Directed by Tim J. Brown
Judging by the poster art, Devil in the Dark looks like it could be a deep woods tale about the legend of the Wendigo or even a distant cousin to Donnie Darko, showing a creature closely resembling Frank the Bunny. In actuality, the story revolves around two estranged brothers attempting to reconcile their cultural differences on a remote hunting trip in British Columbia. As a family drama, Devil in the Dark succeeds; as a monster movie, it doesn’t quite deliver.
Clint (Payne) and Adam (Dunne) have always been different: Adam, as the little brother, was always reading comic books and getting picked on while Clint was busy becoming the alpha male outdoorsman. Obviously, I identify a little more with Adam, and you probably do to. Although they’ve been out of touch for years, Clint decides it’s time to have a little male bonding out in the woods, where getting closer to Adam is probably secondary to emasculating him out in the middle of nowhere. Once they’re out of cell tower range, a creature of seemingly ancient origin taps into Adam’s dream state in addition to unnerving both siblings during waking hours. This is where the heart of the film starts beating, showing Clint’s survivalist instinct kick in to try and save his brother instead of using it to dominate him.

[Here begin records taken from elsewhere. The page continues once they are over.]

-- ==== Sys2Proof/Laws/Group.lean ====
section
/-! SUPPORT. What the issue of a group does to one thread: `runGroup_body` says it once for every instruction that runs through
`runGroup`, and the lemmas before it say what each shared operation leaves of a thread and of memory. -/

namespace Sys2Proof.Machine

/-- What a thread holds apart from its scheduling, which another thread's trap may end, and from what an issue of the same clk must
still see. -/
def Thread.body (x : Thread) : Thread := { x with sched := .ready, inTrap := false, turns := 0, aged := false, before := {} }

@[simp] theorem Thread.body_reg (x : Thread) (n : Nat) : x.body.reg n = x.reg n := rfl
@[simp] theorem Thread.body_regs (x : Thread) : x.body.regs = x.regs := rfl
@[simp] theorem Thread.body_full (x : Thread) (n : Nat) : x.body.full n = x.full n := rfl
@[simp] theorem Thread.body_pred (x : Thread) (n : Nat) : x.body.pred n = x.pred n := rfl
@[simp] theorem Thread.body_preds (x : Thread) : x.body.preds = x.preds := rfl
@[simp] theorem Thread.body_pending (x : Thread) (n : Nat) : x.body.pending n = x.pending n := rfl
@[simp] theorem Thread.body_pc (x : Thread) : x.body.pc = x.pc := rfl
@[simp] theorem Thread.body_mode (x : Thread) : x.body.mode = x.mode := rfl
@[simp] theorem Thread.body_cls (x : Thread) : x.body.cls = x.cls := rfl
@[simp] theorem Thread.body_trappc (x : Thread) : x.body.trappc = x.trappc := rfl
@[simp] theorem Thread.body_trapkind (x : Thread) : x.body.trapkind = x.trapkind := rfl
@[simp] theorem Thread.body_trapinfo (x : Thread) : x.body.trapinfo = x.trapinfo := rfl
@[simp] theorem Thread.body_shadow (x : Thread) : x.body.shadow = x.shadow := rfl
@[simp] theorem Thread.body_bt (x : Thread) : x.body.bt = x.bt := rfl
@[simp] theorem Thread.body_be (x : Thread) : x.body.be = x.be := rfl
@[simp] theorem Thread.body_bq (x : Thread) : x.body.bq = x.bq := rfl

theorem State.threads_thread {s s' : State} (h : s'.threads = s.threads) (t : Nat) : s'.thread t = s.thread t := by
  simp [State.thread, h]

/-! Memory is left alone. -/

theorem foldl_keeps {α β γ : Type} (F : β → α → β) (v : β → γ) (l : List α) (b : β)
    (h : ∀ b, ∀ a ∈ l, v (F b a) = v b) : v (l.foldl F b) = v b := by
  induction l generalizing b with
  | nil => rfl
  | cons a l ih => rw [List.foldl_cons, ih _ (fun b a ha => h b a (by simp [ha])), h b a (by simp)]

@[simp] theorem State.modThread_mem (s : State) (t : Nat) (g : Thread → Thread) : (s.modThread t g).mem = s.mem := rfl
@[simp] theorem State.modGang_mem (s : State) (k : Nat) (g : Gang → Gang) : (s.modGang k g).mem = s.mem := rfl
@[simp] theorem State.modUnit_mem (s : State) (k : Nat) (g : Unit → Unit) : (s.modUnit k g).mem = s.mem := rfl
@[simp] theorem State.modCore_mem (s : State) (k : Nat) (g : Core → Core) : (s.modCore k g).mem = s.mem := rfl
@[simp] theorem State.modLaunch_mem (s : State) (k : Nat) (g : Launch → Launch) : (s.modLaunch k g).mem = s.mem := rfl
@[simp] theorem State.dropRecords_mem (s : State) (g : Nat) : (s.dropRecords g).mem = s.mem := rfl
@[simp] theorem State.endGang_mem (s : State) (g : Nat) : (s.endGang g).mem = s.mem := rfl
@[simp] theorem State.block_mem (s : State) (t : Nat) (w : Why) : (s.block t w).mem = s.mem := rfl
@[simp] theorem State.unblock_mem (s : State) (t : Nat) : (s.unblock t).mem = s.mem := rfl

@[simp] theorem State.charge_mem (s : State) (t : Nat) : (s.charge t).mem = s.mem := rfl

@[simp] theorem State.exitThread_mem (s : State) (t : Nat) : (s.exitThread t).mem = s.mem := by
  simp only [State.exitThread]; split <;> simp

@[simp] theorem State.terminateGang_mem (s : State) (g : Nat) : (s.terminateGang g).mem = s.mem := by
  simp only [State.terminateGang, State.endGang_mem]
  exact foldl_keeps _ State.mem _ _ (fun _ _ _ => rfl)

@[simp] theorem State.terminateUnit_mem (s : State) (u : Nat) : (s.terminateUnit u).mem = s.mem := by
  simp only [State.terminateUnit, State.modUnit_mem]
  exact foldl_keeps _ State.mem _ _ (fun _ _ _ => by simp)

@[simp] theorem takeTrap_mem (s : State) (t kind : Nat) (ret : Pc) (info : Word) (l : Label) :
    (takeTrap s t kind ret info l).mem = s.mem := by
  unfold takeTrap
  split
  · simp
  · split <;> simp

@[simp] theorem deliver_mem (s : State) (t : Nat) (ret : Pc) (l : Label) : (deliver s t ret l).mem = s.mem := by
  simp [deliver]

@[simp] theorem issueTrap_mem (s : State) (t kind : Nat) (ret : Pc) (info : Word) (l : Label) :
    (issueTrap s t kind ret info l).mem = s.mem := by simp [issueTrap]

@[simp] theorem applyTrap_mem (op : Nat) (f : Fields) (s0 : State) (t kind : Nat) (info : Word) (after : Bool) (s : State) :
    (applyTrap op f s0 t kind info after s).mem = s.mem := by simp [applyTrap]

@[simp] theorem applyWr_mem (a b : Bool) (t : Nat) (s : State) (w : Wr) : (applyWr a b t s w).mem = s.mem := by
  cases w <;> simp only [applyWr] <;> (try split) <;> simp

@[simp] theorem applyWrs_mem (a b : Bool) (t : Nat) (s : State) (ws : List Wr) : (applyWrs a b t s ws).mem = s.mem :=
  foldl_keeps _ State.mem _ _ (fun _ _ _ => by simp)

@[simp] theorem State.countEvents_mem (s : State) (k : Nat) (es : List Nat) : (s.countEvents k es).mem = s.mem := by
  simp only [State.countEvents]; split <;> simp

@[simp] theorem State.addAccesses_mem (s : State) (l : List Access) : (s.addAccesses l).mem = s.mem :=
  foldl_keeps _ State.mem _ _ (fun _ _ _ => by simp [State.takeId])

@[simp] theorem retire_mem (s : State) (f : Fields) (y : Bool) (p : Pc) (t : Nat) : (retire s f y p t).mem = s.mem := rfl

@[simp] theorem Eff.act_mem (e : Eff) (a b : Bool) (t : Nat) (s : State) : (e.act a b t s).mem = s.mem := by
  simp only [Eff.act, State.countEvents_mem, State.setTiles]
  split <;> simp

@[simp] theorem Eff.leave_mem (e : Eff) (f : Fields) (a b : Bool) (t : Nat) (p : Pc) (s : State) : (e.leave f a b t p s).mem = s.mem := by
  simp [Eff.leave]

@[simp] theorem Eff.close_mem (e : Eff) (l : Label) (t : Nat) (p : Pc) (s : State) : (e.close l t p s).mem = s.mem := by
  simp only [Eff.close]
  split
  · simp
  · split
    · simp
    · split <;> simp

@[simp] theorem applyEff_mem (f : Fields) (l : Label) (a b c : Bool) (t : Nat) (s : State) (e : Eff) :
    (applyEff f l a b c t s e).mem = s.mem := by simp [applyEff]

/-- An instruction that runs for a group leaves every byte of memory as it was: stores are performed by their own events. -/
@[simp] theorem runGroup_mem (op : Nat) (f : Fields) (preds regs : List Nat) (eff : State → Nat → Res) (s : State) :
    (runGroup op f preds regs eff s).mem = s.mem := by
  simp only [runGroup]
  refine foldl_keeps _ State.mem _ _ (fun b a _ => ?_)
  simp only [applyRes]
  split <;> simp

/-! The latch is left alone. -/

@[simp] theorem State.modThread_issue (s : State) (t : Nat) (g : Thread → Thread) : (s.modThread t g).issue = s.issue := rfl
@[simp] theorem State.modGang_issue (s : State) (k : Nat) (g : Gang → Gang) : (s.modGang k g).issue = s.issue := rfl
@[simp] theorem State.modUnit_issue (s : State) (k : Nat) (g : Unit → Unit) : (s.modUnit k g).issue = s.issue := rfl
@[simp] theorem State.modCore_issue (s : State) (k : Nat) (g : Core → Core) : (s.modCore k g).issue = s.issue := rfl
@[simp] theorem State.modLaunch_issue (s : State) (k : Nat) (g : Launch → Launch) : (s.modLaunch k g).issue = s.issue := rfl
@[simp] theorem State.dropRecords_issue (s : State) (g : Nat) : (s.dropRecords g).issue = s.issue := rfl
@[simp] theorem State.endGang_issue (s : State) (g : Nat) : (s.endGang g).issue = s.issue := rfl
@[simp] theorem State.block_issue (s : State) (t : Nat) (w : Why) : (s.block t w).issue = s.issue := rfl
@[simp] theorem State.unblock_issue (s : State) (t : Nat) : (s.unblock t).issue = s.issue := rfl

@[simp] theorem State.charge_issue (s : State) (t : Nat) : (s.charge t).issue = s.issue := rfl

This setup ends up being more cathartic due to an early scene where, as kids, Adam was found in a state of near catatonia after a psychologically scarring incident involving his father and whatever else was lurking in the wilderness that day. Once the two men set up camp, the same creature seems to recognize Adam by infecting his psyche instead of going after the more obvious threat of the stronger and more experienced Clint. The driving force of Devil in the Dark is both brothers trying to reconnect, but it’s the connection involving the demon in the woods that ultimately becomes more compelling.
Dan Payne’s emotional performance and the boneyard lair of the creature are the centerpieces of the film; and once it becomes strictly a rescue mission, the momentum forged by the earlier character development keeps you invested. Although the creature’s limited screen time is disappointing at first, it’s forgiven if the “devil” is more metaphor than monster.
The relationship works in Devil in the Dark, but if the creature is a manifestation (and that’s open to interpretation), there’s still a feeling of being misled if you’re hoping for wood creatures from a lost age instead of a possible representation of guilt and loss.
Devil in the Dark is available on VOD beginning today from Momentum Pictures.